The problem: Copy each line of the data exactly. Leave nothing out.

Provided entries:
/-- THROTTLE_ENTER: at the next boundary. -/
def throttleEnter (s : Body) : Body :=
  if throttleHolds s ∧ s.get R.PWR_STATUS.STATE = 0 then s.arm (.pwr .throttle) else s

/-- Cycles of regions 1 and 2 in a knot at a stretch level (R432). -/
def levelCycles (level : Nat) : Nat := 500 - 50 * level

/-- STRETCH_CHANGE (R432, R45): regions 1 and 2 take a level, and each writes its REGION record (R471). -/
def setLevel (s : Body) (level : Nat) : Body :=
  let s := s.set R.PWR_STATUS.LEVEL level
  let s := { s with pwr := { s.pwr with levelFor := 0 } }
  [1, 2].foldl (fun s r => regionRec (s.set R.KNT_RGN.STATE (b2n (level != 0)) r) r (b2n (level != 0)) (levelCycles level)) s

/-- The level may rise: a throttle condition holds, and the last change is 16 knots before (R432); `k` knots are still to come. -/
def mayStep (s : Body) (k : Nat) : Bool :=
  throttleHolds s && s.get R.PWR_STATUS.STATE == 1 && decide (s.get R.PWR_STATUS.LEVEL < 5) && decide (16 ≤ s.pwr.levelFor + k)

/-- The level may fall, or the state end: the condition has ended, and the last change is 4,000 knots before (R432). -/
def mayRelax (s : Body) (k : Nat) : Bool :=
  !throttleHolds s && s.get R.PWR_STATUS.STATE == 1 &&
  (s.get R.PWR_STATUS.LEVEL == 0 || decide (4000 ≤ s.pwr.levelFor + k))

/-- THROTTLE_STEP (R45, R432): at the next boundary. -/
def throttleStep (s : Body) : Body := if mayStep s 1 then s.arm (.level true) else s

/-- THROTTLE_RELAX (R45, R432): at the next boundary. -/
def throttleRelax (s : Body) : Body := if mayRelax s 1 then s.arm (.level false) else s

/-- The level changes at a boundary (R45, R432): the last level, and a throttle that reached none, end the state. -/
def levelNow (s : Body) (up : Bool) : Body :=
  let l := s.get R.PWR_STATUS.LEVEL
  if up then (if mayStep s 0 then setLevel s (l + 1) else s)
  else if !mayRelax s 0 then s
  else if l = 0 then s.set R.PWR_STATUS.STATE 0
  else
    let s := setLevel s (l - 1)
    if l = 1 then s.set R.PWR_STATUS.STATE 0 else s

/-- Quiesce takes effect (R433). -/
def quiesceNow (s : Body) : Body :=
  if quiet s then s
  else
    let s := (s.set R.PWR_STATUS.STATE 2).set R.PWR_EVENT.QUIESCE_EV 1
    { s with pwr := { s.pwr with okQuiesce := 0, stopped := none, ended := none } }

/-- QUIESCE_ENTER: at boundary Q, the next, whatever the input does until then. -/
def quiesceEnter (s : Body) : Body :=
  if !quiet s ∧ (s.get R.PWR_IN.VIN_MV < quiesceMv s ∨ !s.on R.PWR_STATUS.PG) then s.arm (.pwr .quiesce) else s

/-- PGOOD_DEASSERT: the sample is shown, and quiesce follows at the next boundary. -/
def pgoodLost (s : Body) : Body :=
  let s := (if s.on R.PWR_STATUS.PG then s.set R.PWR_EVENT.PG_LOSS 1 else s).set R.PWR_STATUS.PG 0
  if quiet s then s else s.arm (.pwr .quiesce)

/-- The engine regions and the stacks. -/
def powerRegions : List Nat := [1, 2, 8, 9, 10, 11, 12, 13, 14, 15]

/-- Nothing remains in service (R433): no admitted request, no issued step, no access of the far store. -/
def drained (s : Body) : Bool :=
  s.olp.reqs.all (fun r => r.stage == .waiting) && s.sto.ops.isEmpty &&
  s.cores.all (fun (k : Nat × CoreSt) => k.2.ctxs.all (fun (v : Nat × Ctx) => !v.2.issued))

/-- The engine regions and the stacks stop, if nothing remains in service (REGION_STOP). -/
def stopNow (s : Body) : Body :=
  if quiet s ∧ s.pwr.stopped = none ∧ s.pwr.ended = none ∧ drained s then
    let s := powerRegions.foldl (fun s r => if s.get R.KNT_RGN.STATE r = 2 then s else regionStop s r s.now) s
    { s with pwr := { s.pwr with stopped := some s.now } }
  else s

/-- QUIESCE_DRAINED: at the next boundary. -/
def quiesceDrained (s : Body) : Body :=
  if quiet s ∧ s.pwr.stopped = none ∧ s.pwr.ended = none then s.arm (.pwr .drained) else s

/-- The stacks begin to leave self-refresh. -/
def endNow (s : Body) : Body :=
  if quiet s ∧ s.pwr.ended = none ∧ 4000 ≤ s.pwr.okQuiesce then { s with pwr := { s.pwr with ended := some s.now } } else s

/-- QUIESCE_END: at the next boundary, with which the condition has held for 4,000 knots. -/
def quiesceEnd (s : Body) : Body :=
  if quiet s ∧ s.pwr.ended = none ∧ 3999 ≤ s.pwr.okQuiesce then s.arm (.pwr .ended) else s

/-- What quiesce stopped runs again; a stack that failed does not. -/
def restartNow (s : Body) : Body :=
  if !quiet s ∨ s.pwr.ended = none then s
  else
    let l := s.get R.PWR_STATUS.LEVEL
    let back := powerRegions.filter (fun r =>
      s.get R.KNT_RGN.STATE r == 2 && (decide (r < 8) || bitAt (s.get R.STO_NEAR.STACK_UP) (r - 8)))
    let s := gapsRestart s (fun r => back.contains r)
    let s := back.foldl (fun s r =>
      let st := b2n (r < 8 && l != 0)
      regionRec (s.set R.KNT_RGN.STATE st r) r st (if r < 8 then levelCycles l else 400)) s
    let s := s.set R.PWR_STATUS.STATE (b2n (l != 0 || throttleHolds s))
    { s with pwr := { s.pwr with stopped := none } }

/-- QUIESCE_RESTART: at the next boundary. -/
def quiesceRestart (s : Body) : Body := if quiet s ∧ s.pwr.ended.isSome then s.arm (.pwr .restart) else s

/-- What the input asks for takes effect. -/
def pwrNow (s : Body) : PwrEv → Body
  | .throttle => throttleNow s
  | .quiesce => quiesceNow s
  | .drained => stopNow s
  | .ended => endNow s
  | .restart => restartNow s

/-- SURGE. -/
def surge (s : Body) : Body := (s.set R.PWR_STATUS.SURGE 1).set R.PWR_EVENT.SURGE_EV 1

Expected answer:
/-- THROTTLE_ENTER: at the next boundary. -/
def throttleEnter (s : Body) : Body :=
  if throttleHolds s ∧ s.get R.PWR_STATUS.STATE = 0 then s.arm (.pwr .throttle) else s

/-- Cycles of regions 1 and 2 in a knot at a stretch level (R432). -/
def levelCycles (level : Nat) : Nat := 500 - 50 * level

/-- STRETCH_CHANGE (R432, R45): regions 1 and 2 take a level, and each writes its REGION record (R471). -/
def setLevel (s : Body) (level : Nat) : Body :=
  let s := s.set R.PWR_STATUS.LEVEL level
  let s := { s with pwr := { s.pwr with levelFor := 0 } }
  [1, 2].foldl (fun s r => regionRec (s.set R.KNT_RGN.STATE (b2n (level != 0)) r) r (b2n (level != 0)) (levelCycles level)) s

/-- The level may rise: a throttle condition holds, and the last change is 16 knots before (R432); `k` knots are still to come. -/
def mayStep (s : Body) (k : Nat) : Bool :=
  throttleHolds s && s.get R.PWR_STATUS.STATE == 1 && decide (s.get R.PWR_STATUS.LEVEL < 5) && decide (16 ≤ s.pwr.levelFor + k)

/-- The level may fall, or the state end: the condition has ended, and the last change is 4,000 knots before (R432). -/
def mayRelax (s : Body) (k : Nat) : Bool :=
  !throttleHolds s && s.get R.PWR_STATUS.STATE == 1 &&
  (s.get R.PWR_STATUS.LEVEL == 0 || decide (4000 ≤ s.pwr.levelFor + k))

/-- THROTTLE_STEP (R45, R432): at the next boundary. -/
def throttleStep (s : Body) : Body := if mayStep s 1 then s.arm (.level true) else s

/-- THROTTLE_RELAX (R45, R432): at the next boundary. -/
def throttleRelax (s : Body) : Body := if mayRelax s 1 then s.arm (.level false) else s

/-- The level changes at a boundary (R45, R432): the last level, and a throttle that reached none, end the state. -/
def levelNow (s : Body) (up : Bool) : Body :=
  let l := s.get R.PWR_STATUS.LEVEL
  if up then (if mayStep s 0 then setLevel s (l + 1) else s)
  else if !mayRelax s 0 then s
  else if l = 0 then s.set R.PWR_STATUS.STATE 0
  else
    let s := setLevel s (l - 1)
    if l = 1 then s.set R.PWR_STATUS.STATE 0 else s

/-- Quiesce takes effect (R433). -/
def quiesceNow (s : Body) : Body :=
  if quiet s then s
  else
    let s := (s.set R.PWR_STATUS.STATE 2).set R.PWR_EVENT.QUIESCE_EV 1
    { s with pwr := { s.pwr with okQuiesce := 0, stopped := none, ended := none } }

/-- QUIESCE_ENTER: at boundary Q, the next, whatever the input does until then. -/
def quiesceEnter (s : Body) : Body :=
  if !quiet s ∧ (s.get R.PWR_IN.VIN_MV < quiesceMv s ∨ !s.on R.PWR_STATUS.PG) then s.arm (.pwr .quiesce) else s

/-- PGOOD_DEASSERT: the sample is shown, and quiesce follows at the next boundary. -/
def pgoodLost (s : Body) : Body :=
  let s := (if s.on R.PWR_STATUS.PG then s.set R.PWR_EVENT.PG_LOSS 1 else s).set R.PWR_STATUS.PG 0
  if quiet s then s else s.arm (.pwr .quiesce)

/-- The engine regions and the stacks. -/
def powerRegions : List Nat := [1, 2, 8, 9, 10, 11, 12, 13, 14, 15]

/-- Nothing remains in service (R433): no admitted request, no issued step, no access of the far store. -/
def drained (s : Body) : Bool :=
  s.olp.reqs.all (fun r => r.stage == .waiting) && s.sto.ops.isEmpty &&
  s.cores.all (fun (k : Nat × CoreSt) => k.2.ctxs.all (fun (v : Nat × Ctx) => !v.2.issued))

/-- The engine regions and the stacks stop, if nothing remains in service (REGION_STOP). -/
def stopNow (s : Body) : Body :=
  if quiet s ∧ s.pwr.stopped = none ∧ s.pwr.ended = none ∧ drained s then
    let s := powerRegions.foldl (fun s r => if s.get R.KNT_RGN.STATE r = 2 then s else regionStop s r s.now) s
    { s with pwr := { s.pwr with stopped := some s.now } }
  else s

/-- QUIESCE_DRAINED: at the next boundary. -/
def quiesceDrained (s : Body) : Body :=
  if quiet s ∧ s.pwr.stopped = none ∧ s.pwr.ended = none then s.arm (.pwr .drained) else s

/-- The stacks begin to leave self-refresh. -/
def endNow (s : Body) : Body :=
  if quiet s ∧ s.pwr.ended = none ∧ 4000 ≤ s.pwr.okQuiesce then { s with pwr := { s.pwr with ended := some s.now } } else s

/-- QUIESCE_END: at the next boundary, with which the condition has held for 4,000 knots. -/
def quiesceEnd (s : Body) : Body :=
  if quiet s ∧ s.pwr.ended = none ∧ 3999 ≤ s.pwr.okQuiesce then s.arm (.pwr .ended) else s

/-- What quiesce stopped runs again; a stack that failed does not. -/
def restartNow (s : Body) : Body :=
  if !quiet s ∨ s.pwr.ended = none then s
  else
    let l := s.get R.PWR_STATUS.LEVEL
    let back := powerRegions.filter (fun r =>
      s.get R.KNT_RGN.STATE r == 2 && (decide (r < 8) || bitAt (s.get R.STO_NEAR.STACK_UP) (r - 8)))
    let s := gapsRestart s (fun r => back.contains r)
    let s := back.foldl (fun s r =>
      let st := b2n (r < 8 && l != 0)
      regionRec (s.set R.KNT_RGN.STATE st r) r st (if r < 8 then levelCycles l else 400)) s
    let s := s.set R.PWR_STATUS.STATE (b2n (l != 0 || throttleHolds s))
    { s with pwr := { s.pwr with stopped := none } }

/-- QUIESCE_RESTART: at the next boundary. -/
def quiesceRestart (s : Body) : Body := if quiet s ∧ s.pwr.ended.isSome then s.arm (.pwr .restart) else s

/-- What the input asks for takes effect. -/
def pwrNow (s : Body) : PwrEv → Body
  | .throttle => throttleNow s
  | .quiesce => quiesceNow s
  | .drained => stopNow s
  | .ended => endNow s
  | .restart => restartNow s

/-- SURGE. -/
def surge (s : Body) : Body := (s.set R.PWR_STATUS.SURGE 1).set R.PWR_EVENT.SURGE_EV 1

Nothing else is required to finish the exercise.